US Patent Application 18315625. COMPUTE OPTIMIZATIONS FOR NEURAL NETWORKS simplified abstract

From WikiPatents
Jump to navigation Jump to search

COMPUTE OPTIMIZATIONS FOR NEURAL NETWORKS

Organization Name

Intel Corporation


Inventor(s)

Kevin Nealis of San Jose CA (US)

Anbang Yao of Beijing (CN)

Xiaoming Chen of Shanghai (CN)

Elmoustapha Ould-ahmed-vall of Chandler AZ (US)

Sara S. Baghsorkhi of San Jose CA (US)

Eriko Nurvitadhi of Hillsboro OR (US)

Balaji Vembu of Folsom CA (US)

Nicolas C. Galoppo Von Borries of Portland OR (US)

Rajkishore Barik of Santa Clara CA (US)

Tsung-Han Lin of Campbell CA (US)

Kamal Sinha of Cordova CA (US)

COMPUTE OPTIMIZATIONS FOR NEURAL NETWORKS - A simplified explanation of the abstract

This abstract first appeared for US patent application 18315625 titled 'COMPUTE OPTIMIZATIONS FOR NEURAL NETWORKS

Simplified Explanation

The abstract describes a compute apparatus that can execute instructions for neural networks efficiently.

  • The compute apparatus has a decode unit that can decode a single instruction into multiple operands, including a multi-bit input value and a one-bit weight associated with a neural network.
  • The arithmetic logic unit in the compute apparatus includes a multiplier, an adder, and an accumulator register.
  • To execute the decoded instruction, the multiplier performs a fused operation that combines an exclusive not OR (XNOR) operation and a population count operation.
  • The adder adds the intermediate product from the multiplier to a value stored in the accumulator register and updates the value stored in the accumulator register.

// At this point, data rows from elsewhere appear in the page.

-- ==== Sys2Proof/Machine/Mailbox.lean ====
section
/-! DEFINITION. The mailbox: the gates of a command, and the commands of the roles, the images, the partitions, the power states, the firmware and
the secrets (R371, R372, R484, R512–R529, R532, R538, R542–R546, R556, R561, R567, R573, R574, R606–R612, R637). -/
namespace Sys2Proof.Machine

/-- The role an interface holds: 0 none, 1 USER, 2 OFFICER (R520, R547). -/
def State.roleOf (s : State) (i : Nat) : Nat := s.fld rZenRole (2 * i + 1) (2 * i)

/-- An interface's role set. -/
def State.setRole (s : State) (i r : Nat) : State := s.setFld rZenRole (2 * i + 1) (2 * i) r

/-- The gates that every command passes (R520, R556, R573, R607, R612): a module held in reset answers nothing. -/
def State.mailbox (s : State) (i code role : Nat) (f : State → State) : Out :=
  if s.pwr.held ∨ 2 < i then .next s
  else if !s.zen.booted ∨ s.zen.booting then .next (s.mbAnswer i code 3)
  else
    let s : State := { s with zen := { s.zen with lastCmd := SMap.set s.zen.lastCmd i s.clk.wall } }
    if s.pwrState = 5 then .next (if [1, 0x40, 0x41, 0x30, 0x32].contains code then f s else s.mbAnswer i code 4)
    else if i < 2 ∧ s.fld (rGlbAbi + localStride * i) 7 0 = 0 ∧ !([1, 2, 0x40].contains code) then .next (s.mbAnswer i code 8)
    else if s.roleOf i < role then .next (s.mbAnswer i code 7)
    else .next (f s)

/-- A command on a partition, named by its lowest core, that the other port does not own (R608). -/
def State.onPart (s : State) (i code k : Nat) (f : State → State) : State :=
  if 4 ≤ k ∨ !s.partValid k then s.mbAnswer i code 6
  else if i < 2 ∧ s.owner k ≠ i then s.mbAnswer i code 10
  else f s

/-- Zenith's current 32-byte nonce (R520). -/
def State.nonceBytes (s : State) : List Nat := ((Config.drbg s.zen.nonce).map (· % 256)).take 32

/-- A new nonce (R520; log entry 23). -/
def State.newNonce (s : State) : State :=
  let d := s.drawKey
  { d.2 with zen := { d.2.zen with nonce := d.1 } }

/-- STATUS (R572, R608): state, versions, self-test and nonce. -/
def execStatus (i : Nat) (s : State) : Out :=
  s.mailbox i 1 0 fun s => s.mbReply i 1 resOk
    (leBytes 8 (s.reg rPwrStatus).toNat ++ leBytes 8 (s.reg rZenBoot).toNat ++ leBytes 8 (s.reg rPwrSelftest).toNat ++ s.nonceBytes)

/-- ABI_OPEN (R611). -/
def execAbiOpen (i version : Nat) (s : State) : Out :=
  s.mailbox i 2 0 fun s =>
    let a := rGlbAbi + localStride * i
    if 2 ≤ i then s.mbAnswer i 2 6
    else if s.fld a 23 16 = version ∧ s.fld a 47 40 ≤ version ∧ version ≤ s.fld a 39 32 then (s.setFld a 7 0 version).mbAnswer i 2 resOk
    else s.mbAnswer i 2 9

/-- LOGIN (R520): the role is held when the signature verifies under a key whose hash is stored for it. -/
def execLogin (i role : Nat) (key : List Nat) (sigOk : Bool) (s : State) : Out :=
  s.mailbox i 3 0 fun s =>
    let h := Config.sha3 key
    let known := if role = 2 then s.zen.officer == some h else role == 1 && (s.zen.users.any fun e => e.2 == some h)
    let ok := sigOk && known
    let s := s.newNonce
    if ok then ((s.setRole i role).laterW (600 * 700000000) (.roleTimeout i)).mbAnswer i 3 resOk else s.mbAnswer i 3 6

/-- LOGOUT (R520). -/
def execLogout (i : Nat) (s : State) : Out := s.mailbox i 4 0 fun s => (s.setRole i 0).mbAnswer i 4 resOk

/-- ROLE_TIMEOUT (R520): the role ends 600 s after the interface's last command. -/
def execRoleTimeout (i : Nat) (s : State) : Out :=
  if 2 < i ∨ s.roleOf i = 0 then .next s
  else
    let due := SMap.get s.zen.lastCmd i + 600 * 700000000
    .next (if due ≤ s.clk.wall + 1 then s.setRole i 0 else s.laterW (due - s.clk.wall) (.roleTimeout i))

/-- TAKE_OWNERSHIP (R520, R608). -/
def execTakeOwnership (i : Nat) (key : List Nat) (s : State) : Out :=
  s.mailbox i 5 0 fun s =>
    if s.zen.officer.isSome then s.mbAnswer i 5 11
    else if key.all (· == 0) then s.mbAnswer i 5 6
    else ({ s with zen := { s.zen with officer := some (Config.sha3 key) } } : State).mbAnswer i 5 resOk

/-- ROLE_KEY_SET (R520, R608): a key of zeros removes the slot's. -/
def execRoleKeySet (i role slot : Nat) (key : List Nat) (s : State) : Out :=
  s.mailbox i 6 2 fun s =>
    let v := if key.all (· == 0) then none else some (Config.sha3 key)
    if role = 1 ∧ slot < 8 then ({ s with zen := { s.zen with users := SMap.set s.zen.users slot v } } : State).mbAnswer i 6 resOk
    else if role = 2 ∧ slot = 0 then ({ s with zen := { s.zen with officer := v } } : State).mbAnswer i 6 resOk
    else s.mbAnswer i 6 6

/-- Is a port's IDE stream in the Secure state (R526, R547)? -/
def State.ideSecure (s : State) (h : Nat) : Bool := s.fld rZenRole (8 + h) (8 + h) == 1

/-- LOAD (R371, R529): the load is accepted, and its checks follow. -/
def execLoad (i part addr len : Nat) (bases : List Nat) (ptable : Nat) (s : State) : Out :=
  s.mailbox i 0x10 1 fun s => s.onPart i 0x10 part fun s =>
    let p := s.part part
    if s.pstate part ≠ 0 ∨ p.loading.isSome ∨ p.clearAfter ∨ s.fld rPwrStatus 56 56 = 0 then s.mbAnswer i 0x10 0x20
    else if s.conf part && (!s.ideSecure (s.owner part) || p.signers.isEmpty) then s.mbAnswer i 0x10 0x23
    else if addr % 4096 ≠ 0 ∨ !s.inBounds part addr len ∨ (ptable ≠ 0 ∧ !s.inBounds part ptable 8) then s.mbAnswer i 0x10 6
    else match s.mbAccept i 0x10 with
      | (s, none) => s
      | (s, some t) =>
        let s := s.modPart part fun p => { p with loading := some ({ addr := addr, len := len, bases := bases, ptable := ptable }, i, t) }
        (s.partCores part).foldl (fun s j => s.setFld (rSeqCtxStatus j) 1 0 1) s

/-- The queued steps of a partition cancelled by UNLOAD, with one STOPPED record (R601); marks that waited for them produce theirs (R600). -/
def State.cancelQueue (s : State) (k : Nat) : State :=
  let q := (s.part k).queue
  let e := (q.head?.getD {}).entry
  let s := s.setQueue k (cancelled q)
  State.serveQueue k 17 (s.putRecord k 4 0x33 e.seqno (firstUnstarted q) e.token (unstarted q) true)

/-- A partition that is not confidential returned to the unloaded state, its rings and their records as they were (R372). -/
def State.unloadPlain (s : State) (k : Nat) : State :=
  let s := s.cancelQueue k
  let q := s.part k
  (s.toUnloaded k).modPart k fun p =>
    { p with records := q.records, cqCons := q.cqCons, fetched := q.fetched, prodRead := q.prodRead, refusedAt := q.refusedAt }

/-- UNLOAD (R372, R529, R542, R601, R628): a confidential partition runs Clearing. -/
def execUnload (i part : Nat) (s : State) : Out :=
  s.mailbox i 0x11 1 fun s => s.onPart i 0x11 part fun s =>
    if s.stepping part ∨ s.pstate part = 3 ∨ s.pstate part = 4 then s.mbAnswer i 0x11 0x20
    else if (s.part part).dumpState = 1 then
      s.modPart part fun p => { p with resetWait := true, waitAns := p.waitAns ++ [(i, 0x11)] }
    else if s.pstate part = 0 ∧ (s.part part).loading.isNone then s.mbAnswer i 0x11 resOk
    else if !s.conf part then (s.unloadPlain part).mbAnswer i 0x11 resOk
    else match s.maintConflict 7 part with
      | some c => (s.maintRefuse 7 part c).mbResult i 0x11 0x27 c 0 []
      | none => ((s.cancelQueue part).beginClearing part []).mbAnswer i 0x11 resOk

/-- Is an entry of a recovery table one that RECOVERY_TABLE takes for a core (R484)? -/
def State.recoveryOk (s : State) (core : Nat) (e : List Nat) : Bool :=
  let kind := fieldAt e 0 1
  let space := fieldAt e 1 1
  let d := fieldAt e 19 2
  let q := sdesc (s.streamDesc core d)
  decide (kind ≤ 3) && decide (space ≤ 2) && (space != 2 || decide (fieldAt e 2 1 ≤ 3)) && zeros e 21 11 && (kind != 2 || decide (fieldAt e 18 1 ≤ 1)) &&
    (kind != 3 || (decide (d < (s.core core).map.streamCount) && q.kind == 2 && q.dst == space && (space != 2 || q.dstArray == fieldAt e 2 1)))

/-- RECOVERY_TABLE (R484): the table written at the core's place. -/
def execRecoveryTable (i core addr entries : Nat) (s : State) : Out :=
  s.mailbox i 0x12 1 fun s => s.onPart i 0x12 (if core < 4 then (s.partOf core).getD 4 else 4) fun s =>
    let k := s.lowest core
    let b := s.hbmRead addr (32 * entries)
    if s.pstate k = 3 ∨ s.pstate k = 4 then s.mbAnswer i 0x12 0x21
    else if 512 < entries ∨ !s.inBounds k addr (32 * entries) then s.mbAnswer i 0x12 6
    else if !((chunksOf 32 b.length b).all fun e => s.recoveryOk core e) then s.mbAnswer i 0x12 0x26
    else (s.hbmWrite (recoveryBase core) (b ++ List.replicate (16384 - b.length) 0)).mbAnswer i 0x12 resOk

/-- SIGNER_SET (R528, R608). -/
def execSignerSet (i part : Nat) (keys : List (List Nat)) (s : State) : Out :=
  s.mailbox i 0x13 1 fun s => s.onPart i 0x13 part fun s =>
    if 4 < keys.length ∨ !(keys.all fun h => h.length == 64) then s.mbAnswer i 0x13 6
    else (s.modPart part fun p => { p with signers := keys.filter fun h => !(h.all (· == 0)) }).mbAnswer i 0x13 resOk

/-- The label of the result tags (R525, R538). -/
def resultLabel : List Nat := [0x58, 0x4B, 0x39, 0x36, 0x31, 0x36, 0x20, 0x52, 0x45, 0x53, 0x55, 0x4C, 0x54]

/-- The result-tag key of a partition under a session's shared secret (R525). -/
def tagKey (secret : List Nat) (k : Nat) : List Nat := Config.kmac (Config.exportMaster secret) (leBytes 1 k ++ resultLabel)

/-- The result-tag key of a confidential partition: the one it holds, or the session's (R525; log entry 24). -/
def State.resultKeyOf (s : State) (k : Nat) : Option (List Nat) :=
  match (s.part k).resultKey with
  | some x => some x
  | none => (s.host (s.owner k)).session.map fun z => tagKey z k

Original Abstract Submitted

One embodiment provides for a compute apparatus comprising a decode unit to decode a single instruction into a decoded instruction that specifies multiple operands including a multi-bit input value and a one-bit weight associated with a neural network, as well as an arithmetic logic unit including a multiplier, an adder, and an accumulator register. To execute the decoded instruction, the multiplier is to perform a fused operation including an exclusive not OR (XNOR) operation and a population count operation. The adder is configured to add the intermediate product to a value stored in the accumulator register and update the value stored in the accumulator register.